My entire adult life I have been held back by the heavy burden of a public-school education. You see, I am intellectually incapable of understanding the sophisticated and unassailable arguments put forward by my societal betters.
The debate over funding food stamps (SNAP) during the government shutdown has driven home this hard lesson on my inadequacies. For a master class on rhetoric, see the following,
Al Franken (Harvard): “Trump’s withholding of SNAP is truly evil. This level of cruelty is beyond comprehension.”
Amy Klobuchar (Yale, U. Chicago): “Trump will do everything but feed families in need.”
Tina Smith (Stanford, Dartmouth): “Clarifying question: Does needlessly keeping food from working families make us great?”
Chuck Schumer (Harvard): “DONALD TRUMP is depriving hungry Americans of SNAP”
Bernie Sanders (U. Chicago): “If you’re a poor kid on SNAP, Trump appeals a court decision that would have prevented you from going hungry.”
I could go on. The federal government is currently in a state of “shutdown” since October 1 because Senate Democrats have prevented the passing of an appropriations bill.

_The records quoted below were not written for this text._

-- ==== Sys2Proof/Laws/KeepsG.lean ====
section
/-!
SUPPORT. What the operations of Frames, Arbiter, Cipher, Identity, Link, Fabric, Remote, CollRows keep.
-/
set_option linter.unusedTactic false
set_option linter.unreachableTactic false
set_option linter.unusedVariables false

namespace Sys2Proof.Machine

theorem State.sign_keeps {z0 : State} (s : State) (d : Nat) (msg : List Byte) (hz : Keeps z0 s) :
    Keeps z0 (State.sign s d msg).2 := by
  unfold State.sign
  try dsimp only
  repeat' (first
    | with_reducible assumption
    | (simp only [keeps_mk]; first | with_reducible apply KeepsParts.of | with_reducible apply KeepsParts.free | with_reducible apply KeepsParts.cut | with_reducible apply KeepsParts.cutMem | with_reducible apply KeepsParts.cutPoison | with_reducible apply KeepsParts.cutAll | with_reducible apply KeepsParts.said)
    | split
    | intro)

theorem State.issue_keeps {z0 : State} (s : State) (k signer subject : Nat) (hz : Keeps z0 s) :
    Keeps z0 (State.issue s k signer subject) := by
  unfold State.issue
  try dsimp only
  repeat' (first
    | with_reducible assumption
    | with_reducible apply State.sign_keeps
    | (simp only [keeps_mk]; first | with_reducible apply KeepsParts.of | with_reducible apply KeepsParts.free | with_reducible apply KeepsParts.cut | with_reducible apply KeepsParts.cutMem | with_reducible apply KeepsParts.cutPoison | with_reducible apply KeepsParts.cutAll | with_reducible apply KeepsParts.said)
    | split
    | intro)

theorem State.deriveAlias1_keeps {z0 : State} (s : State) (hz : Keeps z0 s) :
    Keeps z0 (State.deriveAlias1 s) := by
  unfold State.deriveAlias1
  try dsimp only
  repeat' (first
    | with_reducible assumption
    | with_reducible apply State.issue_keeps
    | (simp only [keeps_mk]; first | with_reducible apply KeepsParts.of | with_reducible apply KeepsParts.free | with_reducible apply KeepsParts.cut | with_reducible apply KeepsParts.cutMem | with_reducible apply KeepsParts.cutPoison | with_reducible apply KeepsParts.cutAll | with_reducible apply KeepsParts.said)
    | split
    | intro)

theorem State.deriveAlias2_keeps {z0 : State} (s : State) (hz : Keeps z0 s) :
    Keeps z0 (State.deriveAlias2 s) := by
  unfold State.deriveAlias2
  try dsimp only
  repeat' (first
    | with_reducible assumption
    | with_reducible apply State.issue_keeps
    | (simp only [keeps_mk]; first | with_reducible apply KeepsParts.of | with_reducible apply KeepsParts.free | with_reducible apply KeepsParts.cut | with_reducible apply KeepsParts.cutMem | with_reducible apply KeepsParts.cutPoison | with_reducible apply KeepsParts.cutAll | with_reducible apply KeepsParts.said)
    | split
    | intro)

theorem State.setLinkState_keeps {z0 : State} (s : State) (k st : Nat) (hz : Keeps z0 s) :
    Keeps z0 (State.setLinkState s k st) := by
  unfold State.setLinkState
  try dsimp only
  repeat' (first
    | with_reducible assumption
    | with_reducible apply State.put_keeps
    | split
    | intro)

theorem State.linkEvent_keeps {z0 : State} (s : State) (k code old new reason dur : Nat) (hz : Keeps z0 s) :
    Keeps z0 (State.linkEvent s k code old new reason dur) := by
  unfold State.linkEvent
  try dsimp only
  repeat' (first
    | with_reducible assumption
    | with_reducible apply State.eventM_keeps
    | split
    | intro)
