theorem execHeartbeat_keeps {z0 : State} (seq : Nat) (s : State) (hz : Keeps z0 s) :
    KeepsO z0 (execHeartbeat seq s) := by
  unfold execHeartbeat
  try dsimp only
  repeat' (first
    | with_reducible assumption
    | with_reducible apply KeepsO.next
    | with_reducible apply State.put_keeps
    | with_reducible apply State.respond_keeps
    | with_reducible apply State.count_keeps
    | with_reducible apply State.applyCap_keeps
    | with_reducible apply State.alert_keeps
    | with_reducible apply State.setMgt_keeps
    | with_reducible apply State.statusBlock_keeps
    | with_reducible apply State.served_keeps
    | (simp only [keeps_mk]; first | with_reducible apply KeepsParts.of | with_reducible apply KeepsParts.free | with_reducible apply KeepsParts.cut | with_reducible apply KeepsParts.cutMem | with_reducible apply KeepsParts.cutPoison | with_reducible apply KeepsParts.cutAll | with_reducible apply KeepsParts.said)
    | split
    | intro)

theorem execSetTime_keeps {z0 : State} (ms : Nat) (s : State) (hz : Keeps z0 s) :
    KeepsO z0 (execSetTime ms s) := by
  unfold execSetTime
  try dsimp only
  repeat' (first
    | with_reducible assumption
    | with_reducible apply KeepsO.next
    | with_reducible apply State.put_keeps
    | with_reducible apply State.respond_keeps
    | with_reducible apply State.setMgt_keeps
    | with_reducible apply State.served_keeps
    | (simp only [keeps_mk]; first | with_reducible apply KeepsParts.of | with_reducible apply KeepsParts.free | with_reducible apply KeepsParts.cut | with_reducible apply KeepsParts.cutMem | with_reducible apply KeepsParts.cutPoison | with_reducible apply KeepsParts.cutAll | with_reducible apply KeepsParts.said)
    | split
    | intro)

theorem State.sensor_keeps {s0 s : State} {id : Nat} {r : Nat × State} (e : s.sensor id = some r) (h : Keeps s0 s) : Keeps s0 r.2 := by
  unfold State.sensor at e
  split at e <;> cases e <;> first | exact h | exact State.fresh_keeps _ h

theorem execGetSensorReading_keeps {z0 : State} (id : Nat) (s : State) (hz : Keeps z0 s) :
    KeepsO z0 (execGetSensorReading id s) := by
  unfold execGetSensorReading
  try dsimp only
  repeat' (first
    | with_reducible assumption
    | with_reducible apply KeepsO.next
    | with_reducible apply State.respond_keeps
    | with_reducible apply State.served_keeps
    | with_reducible refine State.sensor_keeps (by assumption) ?_
    | (simp only [keeps_mk]; first | with_reducible apply KeepsParts.of | with_reducible apply KeepsParts.free | with_reducible apply KeepsParts.cut | with_reducible apply KeepsParts.cutMem | with_reducible apply KeepsParts.cutPoison | with_reducible apply KeepsParts.cutAll | with_reducible apply KeepsParts.said)
    | split
    | intro)

theorem execPollForPlatformEventMessage_keeps {z0 : State} (s : State) (hz : Keeps z0 s) :
    KeepsO z0 (execPollForPlatformEventMessage s) := by
  unfold execPollForPlatformEventMessage
  try dsimp only
  repeat' (first
    | with_reducible assumption
    | with_reducible apply KeepsO.next
    | with_reducible apply State.emit_keeps
    | with_reducible apply State.respond_keeps
    | with_reducible apply State.setMgt_keeps
    | with_reducible apply State.served_keeps
    | (simp only [keeps_mk]; first | with_reducible apply KeepsParts.of | with_reducible apply KeepsParts.free | with_reducible apply KeepsParts.cut | with_reducible apply KeepsParts.cutMem | with_reducible apply KeepsParts.cutPoison | with_reducible apply KeepsParts.cutAll | with_reducible apply KeepsParts.said)
    | split
    | intro)

theorem execPldmFirmwareUpdate_keeps {z0 : State} (image : List Byte) (s : State) (hz : Keeps z0 s) :
    KeepsO z0 (execPldmFirmwareUpdate image s) := by
  unfold execPldmFirmwareUpdate
  try dsimp only
  repeat' (first
    | with_reducible assumption
    | with_reducible apply KeepsO.next
    | with_reducible apply State.respond_keeps
    | with_reducible apply State.updateRefused_keeps
    | with_reducible apply State.beginUpdate_keeps
    | with_reducible apply State.served_keeps
    | (simp only [keeps_mk]; first | with_reducible apply KeepsParts.of | with_reducible apply KeepsParts.free | with_reducible apply KeepsParts.cut | with_reducible apply KeepsParts.cutMem | with_reducible apply KeepsParts.cutPoison | with_reducible apply KeepsParts.cutAll | with_reducible apply KeepsParts.said)
    | split
    | intro)
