@[simp] theorem State.setWords_resp : ∀ (n : Nat) (s : State) (a v : Nat), (s.setWords a n v).resp = s.resp
  | 0, _, _, _ => rfl
  | n + 1, s, a, v => State.setWords_resp n (s.setWord a _) (a + 4) (v / 2 ^ 32)

@[simp] theorem State.put_resp (u : UnitId) (g : Field) (v : Nat) : (s.put u g v).resp = s.resp := State.setWords_resp _ _ _ _

@[simp] theorem State.setWords_out : ∀ (n : Nat) (s : State) (a v : Nat), (s.setWords a n v).out = s.out
  | 0, _, _, _ => rfl
  | n + 1, s, a, v => State.setWords_out n (s.setWord a _) (a + 4) (v / 2 ^ 32)

@[simp] theorem State.put_out (u : UnitId) (g : Field) (v : Nat) : (s.put u g v).out = s.out := State.setWords_out _ _ _ _

@[simp] theorem State.put_part (u : UnitId) (f : Field) (x : Nat) (q : Nat) : (s.put u f x).part q = s.part q := by
  unfold State.part
  rw [State.put_parts]

@[simp] theorem State.put_pgePart (u : UnitId) (f : Field) (x : Nat) (q : Nat) : (s.put u f x).pgePart q = s.pgePart q := by
  unfold State.pgePart
  rw [State.put_pge]

@[simp] theorem State.put_unit (u : UnitId) (f : Field) (x : Nat) (v : UnitId) : (s.put u f x).unit v = s.unit v := by
  unfold State.unit
  rw [State.put_units]

@[simp] theorem State.put_byte (u : UnitId) (f : Field) (x : Nat) (k : Nat) : (s.put u f x).byte k = s.byte k := by
  unfold State.byte
  rw [State.put_mem]

@[simp] theorem State.put_secPart (u : UnitId) (f : Field) (x : Nat) (q : Nat) : (s.put u f x).secPart q = s.secPart q := by
  unfold State.secPart
  rw [State.put_sec]

@[simp] theorem State.put_grpRec (u : UnitId) (f : Field) (x : Nat) (q : Nat) : (s.put u f x).grpRec q = s.grpRec q := by
  unfold State.grpRec
  rw [State.put_grps]

@[simp] theorem State.put_counterVal (u : UnitId) (f : Field) (x : Nat) (q : Nat) : (s.put u f x).counterVal q = s.counterVal q := by
  unfold State.counterVal
  rw [State.put_scoreboard]

@[simp] theorem State.put_bank (u : UnitId) (f : Field) (x : Nat) (v : UnitId) : (s.put u f x).bank v = s.bank v := by
  unfold State.bank
  rw [State.put_tbl]

@[simp] theorem State.put_live (u : UnitId) (f : Field) (x : Nat) (v : UnitId) (k : Nat) : (s.put u f x).live v k = s.live v k := by
  unfold State.live
  rw [State.put_counts]

end Sys2Proof.Machine
end

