-- ==== Sys2Proof/Laws/Step.lean ====
section
/-!
SUPPORT. What every command and every step keeps, and the shape of a step.
-/
namespace Sys2Proof.Machine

You can’t spend money without an appropriation. That is why the Trump Administration was not funding SNAP this month. They had no legal basis to do so.
But Democrats and media outlets have spun the issue as Trump voluntarily and unilaterally “withholding” food stamp money out of malice and with the specific intention to murder 42 million people.
Unfortunately, I was exposed in my first year at public university to an introductory class on classic rhetoric. I was introduced to the concepts of ethos, pathos and logos.
I was mistaught that logos was the highest form of argument. Under logos (logic) appeals to authority (ethos) and/or emotion (pathos) were considered to be logical fallacies (something to be avoided).
It turns out that in the elite world, of which I am not a member, the only acceptable form of argument is pathos. The use of either ethos or logos is immoral. If you can frame any issue as harming children, you will win the argument, automatically. And all arguments of public policy can be framed as harming children. Any alternative framing is something done solely by Nazis.
Narrow exceptions to this rule exist for abortion, human trafficking, gender-affirming medical care, and one or two others not worth mentioning. But I digress.
The important thing is that Republicans will always be on the losing end of every public policy debate. And after losing every debate, Republicans will lose every election.
There are no tradeoffs in public policy. There are infinite and ever-renewable resources available if only the rich were a tiny bit less greedy.
“Won’t somebody please think of the children.”